OUTLOOK ’12: Rail reform by US Congress seen as unlikely

29 December 2011 23:00  [Source: ICIS news]

A freight trainBy Brian Ford

HOUSTON (ICIS)--Anyone waiting for Congress to act on rail-freight rates reform in 2012 shouldn’t hold their breath, according to the American Chemistry Council (ACC).

ACC president Cal Dooley said the political environment in Congress is such that he does not see any legislative action aimed at easing rail rates for chemical manufacturers and other high-volume freight shippers.

US chemical manufacturers and other industries have long sought legislative relief for what they contend is an unfair railway price-setting authority that for practical reasons could not easily be appealed or challenged.

Chemical producers have protested high prices charged by the major US rail carriers to so-called captive shippers. A captive shipper is a manufacturing or distribution site that is served by only one of the four major US railways.

Under the 1980 Staggers Act, passed by Congress to revive the US rail industry, railways were exempted from many aspects of US anti-monopoly law and allowed to charge higher rates in order to increase revenues and raise the financial wellbeing of rail carriers.

Chemical producers and other high-volume freight shippers argue that, with the railways’ fiscal health restored, the anti-trust exemptions are no longer needed.
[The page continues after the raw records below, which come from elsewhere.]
-- ==== Sys2Proof/Word.lean ====
section
/-! DEFINITION. The word types of the V16 and their plainest arithmetic. -/
namespace Sys2Proof

/-- One byte of storage. -/
abbrev Byte := BitVec 8
/-- A 32-bit register value (R144, R145). -/
abbrev Word := BitVec 32
/-- A 64-bit value: an instruction word (R111), a pair, an address in computation (R172). -/
abbrev DWord := BitVec 64
/-- One bit for each of the 64 lanes of a slot (R35). -/
abbrev Lanes := BitVec 64

/-- The low word of a pair (R144). -/
def loWord (d : DWord) : Word := d.extractLsb' 0 32
/-- The high word of a pair (R144). -/
def hiWord (d : DWord) : Word := d.extractLsb' 32 32
/-- A pair from its high and low words (R144). -/
def mkPair (hi lo : Word) : DWord := hi ++ lo

end Sys2Proof
end

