-- ==== Sys2Proof/Machine/State.lean ====
section
/-! DEFINITION. The state of one V16 package, all of it, as plain data; the reasons for which a step can stop;
and the state after reset. -/
namespace Sys2Proof.Machine

/-- Why the machine stops with a fault. -/
inductive Fault where
  /-- An instruction word is to issue, but `turn` names no live split: nothing of the part is to act. Raised by
  every meaning of an instruction row. Safe: the machine does nothing where the part has no such agent. -/
  | noSplit
  /-- An epilogue word is to run, but `turn` names no epilogue processor. Raised by the epilogue rows. Safe. -/
  | noEpilogue
deriving DecidableEq, Repr

/-- Why the machine refuses. -/
inductive Refusal where
  /-- The instruction with this mnemonic has no meaning in the model yet. Raised by `exec`'s refused arms. Safe. -/
  | notModelled (mnemonic : String)
deriving DecidableEq, Repr

/-- Trap causes (R309). -/
inductive Cause where
  | pageflt | flempty | swtrap | dense | bkpt | illop | illclause | hazard | mmask | divdepth | align | prot
  | committed | strand | remote | ecc | epill | ringwrap
deriving DecidableEq, Repr

/-- One open loop level (R37, R147): body start, exit address, counter. -/
structure Loop where
  start : DWord
  exit  : DWord
  lc    : Word
deriving DecidableEq, Repr

/-- An overflow entry (R52). -/
structure Ovf where
  pend   : Option Lanes
  resume : DWord
  join   : Option Lanes
  x      : DWord
  fmt    : BitVec 16
  loops  : List Loop
deriving DecidableEq, Repr

/-- An entry record (R317). -/
structure Entry where
  pc    : DWord
  ridx  : Nat
  mask  : Lanes
  ovf   : List Ovf
  loops : List Loop
  fmt   : BitVec 16
  drec  : Option Nat
deriving DecidableEq, Repr

/-- The six completion counters (R108), each as the list of the outstanding operations that it counts: the
counter's value is the length, and one completion takes the operation out of every copy (R49, R55). -/
structure Ctrs where
  ldc : List Nat := []
  stc : List Nat := []
  cpc : List Nat := []
  mxc : List Nat := []
  enc : List Nat := []
  rmc : List Nat := []
deriving DecidableEq, Repr

/-- A pending long-latency write with its open lookahead window (R124, R125): the instructions that may still
issue inside the window, whether the write has landed, the destination registers, and the values they held
before the instruction (vector keys are lane * 256 + register). -/
structure Pend where
  id     : Nat
  window : Nat
  landed : Bool
  dv     : List Nat := []
  ds     : List Nat := []
  dp     : List Nat := []
  oldV   : SMap Word := []
  oldS   : SMap Word := []
  oldP   : SMap Lanes := []
deriving DecidableEq, Repr

/-- Where a split is parked. -/
inductive Park where
  | none
  /-- BAR or BARW: waits until the team's barrier has left the phase (R64). -/
  | bar (b phase : Nat)
  /-- QPULL on an empty open queue, the operation that waits (R92). -/
  | qpull (op : Nat)
  /-- RWAIT, BUFWAIT and WAITB, the operation that waits (R437, R356, R462). -/
  | rwait (op : Nat)
  | bufwait (op : Nat)
  | waitb (op : Nat)
  /-- The reconvergence park of R57. -/
  | reconv
  /-- A MERGE (R58), with the cycle in which the split parked there * 4 + its index, which orders the parked splits. -/
  | merge (seq : Nat)
  /-- Held with a user trap until no handler runs in the group; then the trap is raised again (R311): cause,
  detail, resume point. -/
  | handler (cause : Cause) (detail : Word) (resume : DWord)
  /-- After a resumable trap, until the host driver resumes the context (R183, R257). -/
  | fault
  /-- EXIT has emptied the mask; work in flight remains (R326). -/
  | exit
deriving DecidableEq, Repr

/-- A split (R37). While a clause is open, `pc` is its header's address, `code` its words not yet issued, `idx`
the index of the next, `next` the address after its last word. -/
structure Split where
  pc     : DWord
  mask   : Lanes
  loops  : List Loop := []
  fmt    : BitVec 16 := 0
  drec   : Option Nat := none
  ovf    : List Ovf := []
  ctrs   : Ctrs := {}
  /-- Arrivals of the current phase and those held for the next (R62): barrier to operand and order. -/
  arr    : SMap (Nat × Nat) := []
  held   : SMap (Nat × Nat) := []
  pend   : List Pend := []
  entry  : Option Entry := none
  /-- The region that the split runs: RIDX of the last clause with RE that it, or the split that it left, began (R106). -/
  ridx   : Nat := 0
  /-- The next clause must have RE (R105). -/
  needRe : Bool := false
  park   : Park := .none
  /-- Cycles parked (R57). -/
  parked : Nat := 0
  /-- A park at X was left since the split last issued (R57). -/
  left   : Bool := false
  /-- Copies of the open batch (R358). -/
  batch  : List Nat := []
  /-- Cycles since the split last began a clause (R94), hold-off left (R98), cycles of continuous issue while a ready sibling
  was refused a port (R66). -/
  age    : Nat := 0
  hold   : Nat := 0
  cont   : Nat := 0
  opn    : Bool := false
  code   : List DWord := []
  idx    : Nat := 0
  next   : DWord := 0
  yld    : Bool := false
  /-- Where the clause goes when it ends, after a LOOP of count 0 (R398). -/
  jump   : Option DWord := none
  /-- When the split arrived at the current pc (R56): the cycle * 4 + the split's index. The rule does not say which of two arrivals
  of one cycle is the earlier: DESIGN CHOICE, the lower index, as R58 has it for parks at a MERGE (log 110). -/
  since  : Nat := 0
  /-- Accesses before the split's last merge: every later one comes after them (R204). -/
  after  : List Nat := []
  /-- The widest scope of a read of the split so far, as 1 + its level of visibility; 0 for none (R208). -/
  rdScope : Nat := 0
  /-- One clause may issue by a single-step command (R329). -/
  step   : Bool := false
  /-- The split has hit the address breakpoint at `pc` and halted its group; a resume or step has passed it (R327, R329). -/
  hit    : Bool := false
  passed : Bool := false
  /-- The split waits inside its open clause, off its port (R64); it takes a port again before the next word. -/
  waits  : Bool := false
  /-- Its next word stalls on the port behind an earlier command of its team (R222), as one that has not begun (R323). -/
  stalls : Bool := false
  /-- The scalars that other splits have written since the entry record, and those that read otherwise since a restart (R321). -/
  foreign : List Nat := []
  stale  : SMap Word := []
  /-- Scalars as they stood before another split wrote them while this split's clause was open: the clause sees these (R40). -/
  seen   : SMap Word := []
  /-- Vector registers that the region restarted after a pre-emption does not list, by lane and register: what its clauses read there
  (R141), and what they will from its entry clause on. -/
  staleV : SMap Word := []
  lost   : SMap Word := []
deriving DecidableEq, Repr
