/-- The common fields of an instruction word; none for epilogue words and events. -/
def Instr.com? : Instr → Option Com
  | .nop c => some c
  | .iadd f => some f.com
  | .iaddImm f => some f.com
  | .isub f => some f.com
  | .isubImm f => some f.com
  | .imul f => some f.com
  | .imulImm f => some f.com
  | .imad f => some f.com
  | .imin f => some f.com
  | .iminImm f => some f.com
  | .imax f => some f.com
  | .imaxImm f => some f.com
  | .iabs f => some f.com
  | .icmp f => some f.com
  | .icmpImm f => some f.com
  | .shl f => some f.com
  | .shlImm f => some f.com
  | .shr f => some f.com
  | .shrImm f => some f.com
  | .sar f => some f.com
  | .sarImm f => some f.com
  | .log3 f => some f.com
  | .popc f => some f.com
  | .clz f => some f.com
  | .brev f => some f.com
  | .bfx f => some f.com
  | .bfi f => some f.com
  | .lea f => some f.com
  | .sel f => some f.com
  | .mov f => some f.com
  | .movi f => some f.com
  | .fadd f => some f.com
  | .faddImm f => some f.com
  | .fmul f => some f.com
  | .fmulImm f => some f.com
  | .ffma f => some f.com
  | .fmin f => some f.com
  | .fminImm f => some f.com
  | .fmax f => some f.com
  | .fmaxImm f => some f.com
  | .fcmp f => some f.com
  | .fcmpImm f => some f.com
  | .frcp f => some f.com
  | .frsq f => some f.com
  | .fsqrt f => some f.com
  | .fex2 f => some f.com
  | .flg2 f => some f.com
  | .fsin f => some f.com
  | .fcos f => some f.com
  | .ftanh f => some f.com
  | .cvt f => some f.com
  | .cvtef f => some f.com
  | .pack4 f => some f.com
  | .unpk4 f => some f.com
  | .shfl f => some f.com
  | .vote f => some f.com
  | .redg f => some f.com
  | .scang f => some f.com
  | .ld f => some f.com
  | .st f => some f.com
  | .ldrsv f => some f.com
  | .stcnd f => some f.com
  | .atom f => some f.com
  | .atcas f => some f.com
  | .red f => some f.com
  | .fence f => some f.com
  | .pref f => some f.com
  | .stashm f => some f.com
  | .stashw f => some f.com
  | .stashu f => some f.com
  | .cpy f => some f.com
  | .cpyt f => some f.com
  | .closeb f => some f.com
  | .waitb f => some f.com
  | .bufcfg f => some f.com
  | .bufwait f => some f.com
  | .bufrel f => some f.com
  | .lnstart f => some f.com
  | .lnstop f => some f.com
  | .mma f => some f.com
  | .mmas f => some f.com
  | .mdrain f => some f.com
  | .epload f => some f.com
  | .bra f => some f.com
  | .brx f => some f.com
  | .call f => some f.com
  | .ret f => some f.com
  | .retT f => some f.com
  | .merge f => some f.com
  | .loop f => some f.com
  | .exit f => some f.com
  | .yield f => some f.com
  | .trap f => some f.com
  | .bkpt f => some f.com
  | .bar f => some f.com
  | .bara f => some f.com
  | .barw f => some f.com
  | .movsr f => some f.com
  | .movsrWrite f => some f.com
  | .movsv f => some f.com
  | .time f => some f.com
  | .cycle f => some f.com
  | .pgdist f => some f.com
  | .setfmt f => some f.com
  | .rag f => some f.com
  | .rrs f => some f.com
  | .rhnd f => some f.com
  | .rwait f => some f.com
  | .rrank f => some f.com
  | .rput f => some f.com
  | .rget f => some f.com
  | .ratom f => some f.com
  | .rpost f => some f.com
  | .rpostGet f => some f.com
  | .rcqw f => some f.com
  | .wreg f => some f.com
  | .wrev f => some f.com
  | .tasknew f => some f.com
  | .taskdec f => some f.com
  | .temit f => some f.com
  | .qpull f => some f.com
  | .qpush f => some f.com
  | .qpushClose f => some f.com
  | .arrv f => some f.com
  | .snew f => some f.com
  | .sres f => some f.com
  | .scommit f => some f.com
  | .sfork f => some f.com
  | .slen f => some f.com
  | .srel f => some f.com
  | .sseek f => some f.com
  | .kst f => some f.com
  | .bgath f => some f.com
  | .projld f => some f.com
  | .projldFree f => some f.com
  | .flpop f => some f.com
  | .flpush f => some f.com
  | .pfxfind f => some f.com
  | .pfxins f => some f.com
  | .hashb f => some f.com
  | .plcq f => some f.com
  | .plcqShort f => some f.com
  | .epadd _ => none
  | .epmul _ => none
  | .epfma _ => none
  | .epmax _ => none
  | .epmin _ => none
  | .epexp _ => none
  | .eplut _ => none
  | .epcvt _ => none
  | .epbias _ => none
  | .epscl _ => none
  | .epst _ => none
  | .epend => none
  | .clauseBegin _ => none
  | .splitMerge _ _ => none
  | .mergeComplete _ _ => none
  | .parkTimeout _ => none
  | .fairnessYield _ => none
  | .loadReturn _ _ _ => none
  | .storePerformed _ _ => none
  | .splitExitComplete _ => none
  | .matrixOpComplete _ _ => none
  | .matrixPassStart _ _ => none
  | .drainRow _ => none
  | .epiloguePlaceTake _ _ => none
  | .copyComplete _ _ => none
  | .engineCommandStart _ _ => none
  | .engineCommandComplete _ _ => none
  | .bufferEntryTake _ _ => none
  | .bufcfgTakeEffect _ _ => none
  | .windlassRunStart _ => none
  | .windlassIteration _ => none
  | .qpullWake _ => none
  | .qpushAppend _ _ => none
  | .projldTakeEffect _ _ => none
  | .dieSchedulerPlace _ => none
  | .taskBlocking _ _ => none
  | .starvationForcedPlacement _ _ => none
  | .teamCompletionEvent _ => none
  | .graphRecordWritten _ _ => none
  | .graphNodeLaunch _ => none
  | .graphFlushTimeout _ => none
  | .hostTaskDoorbell _ _ => none
  | .stashRecall _ _ _ => none
  | .weathervaneDecay _ => none
  | .migrationRequest _ _ _ => none
  | .tlbInvalidateCommand _ _ _ => none
  | .hostBar2Access _ => none
  | .hostContextResume _ => none
  | .hostContextSwitch _ _ => none
  | .contextEnd _ => none
  | .hostSetDebugMode _ _ _ => none
  | .teamStop _ _ => none
  | .hostSingleStep _ => none
  | .hostResumeGroup _ _ => none
  | .frameReceive _ _ _ => none
  | .frameReplay _ => none
  | .channelRetire _ => none
  | .requestArrive _ _ _ => none
  | .dieHeartbeatTimeout _ => none
  | .dieFatalError _ => none
  | .dieOvertemp _ => none
  | .wrapEffect => none
  | .partitionReform _ => none
  | .hostDumpAck => none
  | .partmodeRequest _ => none
  | .modeChangeComplete => none
  | .modeChangeDrainTimeout => none
  | .timeSyncMessage _ _ => none
  | .timeMasterFailover => none
  | .powerOnBringup _ _ => none
  | .powerCapSet _ => none
  | .powerGating _ _ => none
  | .thermalLimit => none
  | .firmwareBankSwitch => none
  | .mailboxCommand _ => none
  | .healthSample _ => none
  | .lysjaWatchdogTakeover => none
  | .laneFailure _ _ _ => none
  | .eccCorrected _ => none
  | .eccUncorrectable _ _ _ => none
  | .ringTileArrive _ _ => none
  | .ringTileAccept _ _ => none
  | .rwaitSatisfied _ => none
  | .fabricSlotBegin _ _ => none
  | .slottabEnable _ _ => none
  | .slottabDisable _ => none
  | .slotTableTakeEffect => none
  | .fabricPacketReceive _ => none
  | .relayForward _ => none
  | .fabricAckReceive _ _ _ => none
  | .fabricRetransmit _ => none
  | .connectionReset _ => none
  | .rpostDeadline _ => none
  | .rcqwSatisfied _ => none
  | .channelIsolation _ => none
  | .systemRegisterWrite _ _ _ _ => none
  | .inServiceTest _ => none
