-- ==== Sys2Proof/Machine/Epilogue.lean ====
section
/-! DEFINITION. The epilogue processor: its operations (R367 to R373), EPLOAD and its places (R240, R374, R375), MDRAIN and its rows (R237
to R239, R401 to R403), and the taking of buffer entries (R242). -/
namespace Sys2Proof.Machine

/-! ### Epilogue operations -/

/-- Element `m` of an e register, and of a c register. -/
def Epi.eAt (x : Epi) (r m : Nat) : Word := mget 0 x.e (16 * r + m)
def Epi.cAt (x : Epi) (r m : Nat) : Word := mget 0 x.c (16 * r + m)
/-- A source selected by a bit of TM (R367). -/
def Epi.src (x : Epi) (const : Bool) (r : BitVec 4) (m : Nat) : FVal :=
  f32Fmt.decode (if const then x.cAt r.toNat m else x.eAt r.toNat m).toNat
/-- Register D written element by element from sources all read before (R367). -/
def Epi.wr (x : Epi) (d : Nat) (val : Nat → Nat) : Epi :=
  { x with e := (List.range 16).foldl (fun e m => mput e (16 * d + m) (BitVec.ofNat 32 (val m))) x.e }
/-- A value rounded to FP32 nearest-even (R368). -/
def rf32 (v : FVal) : Nat := f32Fmt.round 0 false v

/-- An operation on A and B (R368). -/
def epBin (f : FmtEp) (op : FVal → FVal → FVal) (x : Epi) : Epi :=
  x.wr f.d.toNat fun m => rf32 (op (x.src (f.tm.getLsbD 0) f.a m) (x.src (f.tm.getLsbD 1) f.b m))
/-- EPFMA (R368). -/
def epFma (f : FmtEp) (x : Epi) : Epi :=
  x.wr f.d.toNat fun m =>
    rf32 (((x.src (f.tm.getLsbD 0) f.a m).mul (x.src (f.tm.getLsbD 1) f.b m)).add 0 (x.src (f.tm.getLsbD 2) f.c m))
/-- EPEXP (R368): 2^A within the accuracy of FEX2. -/
def epExp (f : FmtEp) (x : Epi) : Epi :=
  x.wr f.d.toNat fun m =>
    let v := x.src (f.tm.getLsbD 0) f.a m
    (fex232 0x106 (BitVec.ofNat 32 (rf32 v)) v).toNat
/-- The whole part of a value, rounded down and clamped to 0 to 15 (R369). -/
def lutIndex (v : FVal) : Nat :=
  match v with
  | .nan => 0
  | .inf n => if n then 0 else 15
  | .fin n m e => if n then 0 else min 15 (shiftRound 1 false m (-e))
/-- EPLUT (R369). -/
def epLut (f : FmtEp) (x : Epi) : Epi :=
  x.wr f.d.toNat fun m =>
    match x.src (f.tm.getLsbD 0) f.a m with
    | .nan => f32Fmt.nanCode
    | v =>
      let i := lutIndex v
      let fr := v.add 0 (FVal.ofInt (-(i : Int)) 0)
      rf32 ((fr.mul (f32Fmt.decode (x.cAt f.c.toNat i).toNat)).add 0 (f32Fmt.decode (x.cAt f.b.toNat i).toNat))
/-- The narrow type of EPCVT (R370). -/
def epcvtTy (tm : BitVec 4) : Ty := match tm.toNat with | 0 => .e4m3x4 | 1 => .e5m2x4 | 2 => .bf16 | _ => .f16
/-- Rounding and e4m3 saturation from the drain's FMT (R237, R370). -/
def Epi.mods (x : Epi) : CvtMods := { mode := x.fmt.toNat / 256 % 4 }
def Epi.sat (x : Epi) : Bool := x.fmt.getLsbD 7
/-- EPCVT (R370): the widened narrow value to D, the residual to D + 1. -/
def epCvt (f : FmtEp) (x : Epi) : Epi :=
  let t := epcvtTy f.tm
  let r (m : Nat) : DWord := cvtef t x.mods x.sat (x.eAt f.a.toNat m)
  (x.wr f.d.toNat fun m => rf32 ((floatFmt t).decode (elem (loWord (r m) |>.setWidth 64) t.width 0))).wr (f.d.toNat + 1) fun m =>
    (hiWord (r m)).toNat
/-- EPBIAS (R371): the row's value of the column in c(B) to c(B + 3). -/
def epBias (f : FmtEp) (x : Epi) : Epi :=
  let v := f32Fmt.decode (x.cAt (f.b.toNat + x.row / 16) (x.row % 16)).toNat
  x.wr f.d.toNat fun m => rf32 ((x.src (f.tm.getLsbD 0) f.a m).add 0 v)
/-- EPSCL (R368). -/
def epScl (f : FmtEp) (x : Epi) : Epi :=
  x.wr f.d.toNat fun m => rf32 ((x.src (f.tm.getLsbD 0) f.a m).mul (.fin false 1 f.imm.toInt))
/-- The stored type of EPST (R372). -/
def epstTy (tm : BitVec 4) : Ty :=
  match tm.toNat with | 0 => .f32 | 1 => .f16 | 2 => .bf16 | 3 => .e4m3x4 | _ => .e5m2x4
/-- The bytes that EPST stores (R372). -/
def epstBytes (f : FmtEp) (x : Epi) : List Byte :=
  let t := epstTy f.tm
  (List.range 16).flatMap fun m =>
    bytesOfNat (t.width / 8) ((floatFmt t).round x.mods.mode (satFor t false x.sat) (f32Fmt.decode (x.eAt f.a.toNat m).toNat))

/-- Bytes written where a drain's row goes, 16 at a time (R238). -/
def State.epWrite (s : State) (d : EpDest) (a : Nat) (bs : List Byte) : State :=
  (List.range ((bs.length + 15) / 16)).foldl (fun s i =>
    let a := a + 16 * i
    let part := (bs.drop (16 * i)).take 16
    if d.global then
      match mget? d.pages (a / 65536), mget? s.teams d.team with
      | some leaf, some t => match s.placeOf t.ctx a leaf with
        | some p => s.engWrite d.team p part
        | none => s
      | _, _ => s
    else s.engWrite d.team (.arr a) part) s

/-- EPST on the processor of a core (R372). -/
def State.epStore (s : State) (core : Nat) (f : FmtEp) : State :=
  let x := (s.core core).epi
  s.epWrite x.dest (x.dest.addr + 16 * f.imm.toNat) (epstBytes f x)

/-- One epilogue word on the processor of a core. -/
def State.epRun (s : State) (core : Nat) (i : Instr) : State :=
  let on (g : Epi → Epi) : State := s.modCore core fun k => { k with epi := g k.epi }
  match i with
  | .epadd f => on (epBin f (FVal.add 0))
  | .epmul f => on (epBin f FVal.mul)
  | .epfma f => on (epFma f)
  | .epmax f => on (epBin f FVal.max)
  | .epmin f => on (epBin f FVal.min)
  | .epexp f => on (epExp f)
  | .eplut f => on (epLut f)
  | .epcvt f => on (epCvt f)
  | .epbias f => on (epBias f)
  | .epscl f => on (epScl f)
  | .epst f => s.epStore core f
  | .epend => on fun x => { x with prog := [] }
  | _ => s

/-- An epilogue word runs on the processor whose turn it is. -/
def onEpi (i : Instr) (s : State) : Out :=
  match s.turn with
  | .epilogue core => .next (s.epRun core i)
  | _ => .fault .noEpilogue

/-- EPADD (R368). -/
def execEpadd (f : FmtEp) (s : State) : Out := onEpi (.epadd f) s
/-- EPMUL (R368). -/
def execEpmul (f : FmtEp) (s : State) : Out := onEpi (.epmul f) s
/-- EPFMA (R368). -/
def execEpfma (f : FmtEp) (s : State) : Out := onEpi (.epfma f) s
/-- EPMAX (R368). -/
def execEpmax (f : FmtEp) (s : State) : Out := onEpi (.epmax f) s
/-- EPMIN (R368). -/
def execEpmin (f : FmtEp) (s : State) : Out := onEpi (.epmin f) s
/-- EPEXP (R368). -/
def execEpexp (f : FmtEp) (s : State) : Out := onEpi (.epexp f) s
/-- EPLUT (R369). -/
def execEplut (f : FmtEp) (s : State) : Out := onEpi (.eplut f) s
/-- EPCVT (R370). -/
def execEpcvt (f : FmtEp) (s : State) : Out := onEpi (.epcvt f) s
/-- EPBIAS (R371). -/
def execEpbias (f : FmtEp) (s : State) : Out := onEpi (.epbias f) s
/-- EPSCL (R368). -/
def execEpscl (f : FmtEp) (s : State) : Out := onEpi (.epscl f) s
/-- EPST (R372). -/
def execEpst (f : FmtEp) (s : State) : Out := onEpi (.epst f) s
/-- EPEND (R373): the row's program ends. -/
def execEpend (s : State) : Out := onEpi .epend s

/-! ### The processor's queue and places -/

/-- EPLOADs that have come to the head of the queue are done (R240, R375). -/
def State.epSettle (s : State) (core : Nat) : Nat → State
  | 0 => s
  | n + 1 =>
    match (s.core core).epq with
    | .load id t :: rest =>
      ((s.modCore core fun k => { k with epq := rest }).cmdDone t id).epSettle core n
    | _ => s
However, legislation aimed at rolling back some of the anti-trust exemptions and making it easier for industries to appeal rail rates seems to have stalled.

In March, the US Senate Judiciary Committee approved S-49, the 2011 Railroad Anti-trust Enforcement Act, which would eliminate some anti-trust exemptions that US railways have enjoyed since 1980.

The bill would also allow shippers to file suit in US federal courts to challenge rail rates. Under existing law, courts generally refer such complaints to the federal Surface Transportation Board (STB).

Rail shippers contend that rate appeals before the STB are costly and can take years to reach an often unfavourable resolution.

Meanwhile, S-158 by Senator Jay Rockefeller (Democrat-West Virginia) – also aimed at rail rate reform – was referred in January 2011 to the Senate Committee on Commerce, Science and Transportation.

Dooley said rail-rate reform legislation had bipartisan support at committee level but it was questionable whether it had adequate support within the entire Senate.

“This issue has pretty strong constituencies,” he said, including the chemical, agricultural and rail industries.

Meanwhile, the House of Representatives “made the determination of why we should put our members in the position of picking sides here if the Senate is not going to act,” Dooley said.

On other rail regulation fronts, the STB plans to hold hearings in early 2012 on whether Union Pacific (UP) may require chemical manufacturers to compensate the rail carrier for hazardous-substance accidents not caused by the railway.

The railway asked the board to decide whether UP’s freight charges may require shippers of toxic inhalant hazardous commodities (TIH cargoes) to compensate the company for any costs or damages related to a hazardous-cargo accident for which the rail operator was not responsible.

That would include liabilities for any spill resulting from a failure or defect in the shipper’s equipment, such as a tank car, or an accident during the loading, sealing or securing of shipper equipment.

US chemicals manufacturers argue that, if approved by the board, the UP petition would create an arbitrary policy on liability of the sort that the board had earlier refused in a separate case.

Shippers also argue that they cannot be held liable for accidents that occur when their equipment and cargoes are under the exclusive control of rail operators.

Meanwhile, the Federal Railroad Administration (FRA) is seeking to advance railways’ implementation of positive train control (PTC) technology.

The technology involves the installation of equipment on engines to monitor train speeds and routes to ensure control of cargo movement, especially for bulk hazardous materials. PTC is supposed to be implemented nationwide by 2015.

Rail carriers essentially want the cost to be absorbed by producers and shippers of high-risk TIH cargoes, while the chemicals sector argues that the costs should be spread across all freight shipments.

Dooley said that, despite their differences, the rail and chemical industries still share some common interests regarding ways to enhance TIH transport safety.